This week President Kenyatta (pictured above) signed into law the Companies Bill 2015 that does away with the Companies Act Chapter 486 of the Laws of Kenya which is an archaic piece of legislation dating back to 1948. The new Companies Act is aimed at revolutionising business in the country by removing various pre-existing legislative stumbling blocks to doing business in Kenya. From an intellectual property (IP) perspective, the new Act has several important provisions that will affect how IP assets are managed by various business entities.
With over 1,000 sections, the new Act is incredibly detailed (bulky) and comprehensive. It codifies common law principles – in particular, the indoor management rule and common law fiduciary duties of directors. Along with this, it modernises company law by recognising electronic communication and the use of websites and other electronic avenues for a company’s communications. The new Act has also increased the penalties and fines for offences relating to companies. This blogpost will highlight some of the major changes in the new Companies Act.
These highlights include:
1. A person can now form a private company as the sole member. One (1) or more persons may form a company for any lawful purpose.
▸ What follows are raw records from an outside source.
theorem Tab.upd_eq_map (hn : (t.map Prod.fst).Nodup) (k : Nat) (f : α → α) :
    Tab.upd t k f = t.map fun e => if e.1 = k then (e.1, f e.2) else e := by
  induction t with
  | nil => rfl
  | cons x t ih =>
    obtain ⟨hnot, hn⟩ := List.nodup_cons.1 hn
    rw [List.map_cons, Tab.upd]
    by_cases hx : x.1 = k
    · have hrest : (t.map fun e => if e.1 = k then (e.1, f e.2) else e) = t := by
        refine (List.map_congr_left fun e he => if_neg fun hk => hnot ?_).trans (List.map_id t)
        exact List.mem_map.2 ⟨e, he, hk.trans hx.symm⟩
      rw [if_pos hx, if_pos hx, hrest]
    · rw [if_neg hx, if_neg hx, ih hn]

theorem Tab.keys_upd (t : Tab α) (k : Nat) (f : α → α) : (Tab.upd t k f).map Prod.fst = t.map Prod.fst := by
  induction t with
  | nil => rfl
  | cons x t ih =>
    rw [Tab.upd]
    split
    · rfl
    · rw [List.map_cons, ih, List.map_cons]

theorem Tab.nodup_del (hn : (t.map Prod.fst).Nodup) (k : Nat) : ((Tab.del t k).map Prod.fst).Nodup :=
  hn.sublist (List.Sublist.map Prod.fst List.filter_sublist)

end

/-! ### Successors (R381, R383) -/

/-- A bundle that has heard of a retirement once. -/
def Bundle.told (cancel : Bool) (x : Bundle) : Bundle :=
  if x.count = 0 then x else if cancel then { x with cancelled := true } else { x with count := x.count - 1 }

theorem Bundle.told_name (cancel : Bool) (x : Bundle) :
    (x.told cancel).job = x.job ∧ (x.told cancel).bid = x.bid ∧ (x.told cancel).malformed = x.malformed := by
  unfold Bundle.told
  split
  · exact ⟨rfl, rfl, rfl⟩
  · split <;> exact ⟨rfl, rfl, rfl⟩

/-- A bundle that hears of it n + 1 times. -/
theorem Bundle.told_often (cancel : Bool) (n : Nat) (x : Bundle) : (Bundle.told cancel)^[n + 1] x =
    if x.count = 0 then x else if cancel then { x with cancelled := true } else { x with count := x.count - (n + 1) } := by
  induction n with
  | zero => rfl
  | succ n ih =>
    rw [Function.iterate_succ_apply', ih]
    by_cases h0 : x.count = 0
    · simp [h0, Bundle.told]
    · cases cancel with
      | true => simp [h0, Bundle.told]
      | false =>
        simp only [h0, Bool.false_eq_true, if_false, Bundle.told]
        split
        · rename_i hz
          congr 1
          omega
        · rfl

/-- Whether a bundle is the pending one of a job with an id. -/
def Bundle.named (job id : Nat) (e : Nat × Bundle) : Bool := e.2.job = job && e.2.bid = id && !e.2.malformed

theorem State.pendingBundle_eq (s : State) (job id : Nat) : s.pendingBundle job id = s.work.bundles.find? (Bundle.named job id) := rfl
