-- ==== Sys2Proof/Machine/Primitives.lean ====
section
/-! DEFINITION. The source's register-level primitives as lists of instructions (R76), the boot sequence (R192), and the small
computations of the host that the rules state (R47, R198, R203). -/

namespace Sys2Proof.Machine

/-- `1 << (n - 1)`: the mask that names channel n alone (R66). -/
def maskOf (n : Chan) : Mask := 1#5 <<< n.idx

/-- `W v` (R76): one 16-bit write, or two 8-bit writes low byte first. -/
def writeWord (bus16 : Bool) (v : Word) : List Instr := if bus16 then [.dw16 v] else [.dw8 v.low, .dw8 v.high]

/-- `R -> x` (R76): one 16-bit read, or two 8-bit reads. -/
def readWord (bus16 : Bool) : List Instr := if bus16 then [.dr16] else [.dr8, .dr8]

/-- `set_counter_mode` (R76). -/
def setCounterMode (bus16 : Bool) (n : Chan) (v : Word) : List Instr := Instr.select (.mode n) :: writeWord bus16 v

/-- `get_counter_mode` (R76). -/
def getCounterMode (bus16 : Bool) (n : Chan) : List Instr := Instr.select (.mode n) :: readWord bus16

/-- `set_load_register` (R76). -/
def setLoadRegister (bus16 : Bool) (n : Chan) (v : Word) : List Instr := Instr.select (.load n) :: writeWord bus16 v

/-- `get_load_register` (R76). -/
def getLoadRegister (bus16 : Bool) (n : Chan) : List Instr := Instr.select (.load n) :: readWord bus16

/-- `get_hold_register` (R76): no SAVE. -/
def getHoldRegister (bus16 : Bool) (n : Chan) : List Instr := Instr.select (.hold n) :: readWord bus16

/-- `load_counter` (R76). -/
def loadCounter (bus16 : Bool) (n : Chan) (v : Word) : List Instr := setLoadRegister bus16 n v ++ [.load (maskOf n)]

/-- `read_counter` (R76): SAVE, then read the hold register. -/
def readCounter (bus16 : Bool) (n : Chan) : List Instr := Instr.save (maskOf n) :: getHoldRegister bus16 n

/-- `arm_counter` (R76). -/
def armCounter (n : Chan) : List Instr := [.arm (maskOf n)]

/-- `disarm_counter` (R76). -/
def disarmCounter (n : Chan) : List Instr := [.disarm (maskOf n)]

/-- `set_tc` (R76). -/
def setTcPrimitive (n : Chan) : List Instr := [Instr.setTc n]

/-- `clear_tc` (R76). -/
def clearTcPrimitive (n : Chan) : List Instr := [Instr.clearTc n]

/-- `get_status()` (R76). -/
def getStatus : List Instr := [.stat]

/-- The master-mode write (R76). -/
def masterModeWrite (bus16 : Bool) (v : Word) : List Instr := Instr.selectMM :: writeWord bus16 v

/-- Chip open, the boot sequence (R76, R192): RESET, the dummy load of every channel, the master-mode write. -/
def chipOpen (bus16 : Bool) (v : Word) : List Instr := [.reset, .load 0x1F#5] ++ masterModeWrite bus16 v

/-- A list of instructions as the host's port accesses, to a block at port `base` (R8 a, R41). -/
def hostInputs (base : Nat) (p : List Instr) : List Input := p.map fun i => .host (encode base i)

/-- The mode of the single-step procedure (R203): GC and REP cleared. -/
def singleStepMode (m : Word) : Word := m &&& ~~~(7#16 <<< enc.posGC ||| 1#16 <<< enc.posRep)

/-- SINGLE_STEP_TICKS (R4, R203). -/
def singleStepTicks : Word := 4#16

/-- The big-endian composition of a chain's hold values, most significant channel first (R47). -/
def composeChain (hold : List Word) : Nat := hold.foldl (fun v h => v * 65536 + h.toNat) 0

/-- The pulses still to come that a value read from a motor's high channel stands for (R133, R198): 0xFFFF is the sentinel. -/
def pulsesRemaining (v : Word) : Nat := if v = 0xFFFF#16 then 0 else v.toNat + 1

end Sys2Proof.Machine
end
Previously, at least two persons were required to form a company.
2. A private company will not require a Company Secretary; unless its paid up capital is/exceeds KES 5,000,000.
3. The restricted objects approach vis-a-vis a company’s objects has been scrapped therefore a company will have the capacity to undertake all legal transactions, subject only to its own limitations.
4. A company may make its public announcements and send notices to shareholders through its website.
5. Fiduciary duties of directors, previously derived from common law, are now provided in the Act eg. duty not to accept benefits from third parties; duty to act within powers; duty to exercise independent judgment; duty to exercise reasonable care, skill and diligence and the duty to avoid conflicts of interest.
6. Model articles of association will be prescribed for companies in various sectors.
7. Private company members may pass resolutions either at meetings OR as written resolutions to be sent in hard copy or electronic form.
8. Shareholders’ approval will be required for directors’ fixed term service contracts in excess of two (2) years.
9. Private companies are now required to file financial statements with the Registrar of Companies within 9 months of the accounting period.
10. The minimum age of a director is reduced from 21 years to 18 years.
11. The maximum age of a director, previously set at 70 years, is not prescribed.
12. A document is validly executed if signed on behalf of the company by 1 director in the presence of a witness who attests the signature.
13. A private company and a public company must have at least 1 and 2 directors, respectively. At least 1 director must be a natural person. A sole member company qualifies as a natural person for purposes of directorship.
14. The Company has a duty to notify the Registrar of changes in directorship or directors’ addresses within 14 days after the change.
15. A resolution is required where the company intends to acquire from or transfer to a director a substantial non-cash asset.
16. A substantial non-cash asset in one whose value exceeds 10% of the company’s assets and is more that KES 5M or one that exceeds KES 10M.
17. A resolution may now be passed as a written resolution.
18. A Disqualification Order may be issued against a director/company secretary upon an application by the AG or the Official Receiver. The order is issued if the person is unfit to manage the company or it becomes insolvent during or subsequent to the person’s tenure. The order may only be imposed for a period of not less than 2 years and not more that 15 years. The application for an order, unless with leave of court, may only be made within 2 years after the relevant event.
19. The AG may accept a disqualification undertaking that the person will not hold a director/secretary position for a period of time. The AG will be guided by public interest, and the disqualification period shall not be less than 2 years or more than 15 years.
20. A Register of disqualification orders and undertakings shall be maintained. It shall be open for inspection by public.
21. A company shall file a copy of a resolution/agreement/written memorandum affecting its constitution within 14 days after it is passed.
22. Private companies are now required to file financial statements within 9 months after their accounting period.
23. Every company is required to make returns annually not later than the company’s return date. The return date is the anniversary of the company’s incorporation; or the last return date where lodged up to a different date.
24. A small company with a turnover of not more than 720 million shillings and net assets in its balance sheet of not more than 360 million is exempt from ensuring that its financial statements are audited in accordance with the Act.
Generally speaking, start-ups falling under the ‘small company’ regime appear to be the biggest gainers under this new Act as they will be able to easily set-up shop, identify, protect and commercialise their IP assets within fairly wide monetary thresholds paving the way for growth. For all companies, the regulatory requirements under the new Act appear to be aimed at enhancing transparency, accountability and good corporate governance. For instance, collecting societies which are registered under the Act as companies limited by guarantee will now be required to file financial statements with the Registrar of Companies whereas its directors are now subject to closer scrutiny in line with their fiduciary duties at the risk of disqualification.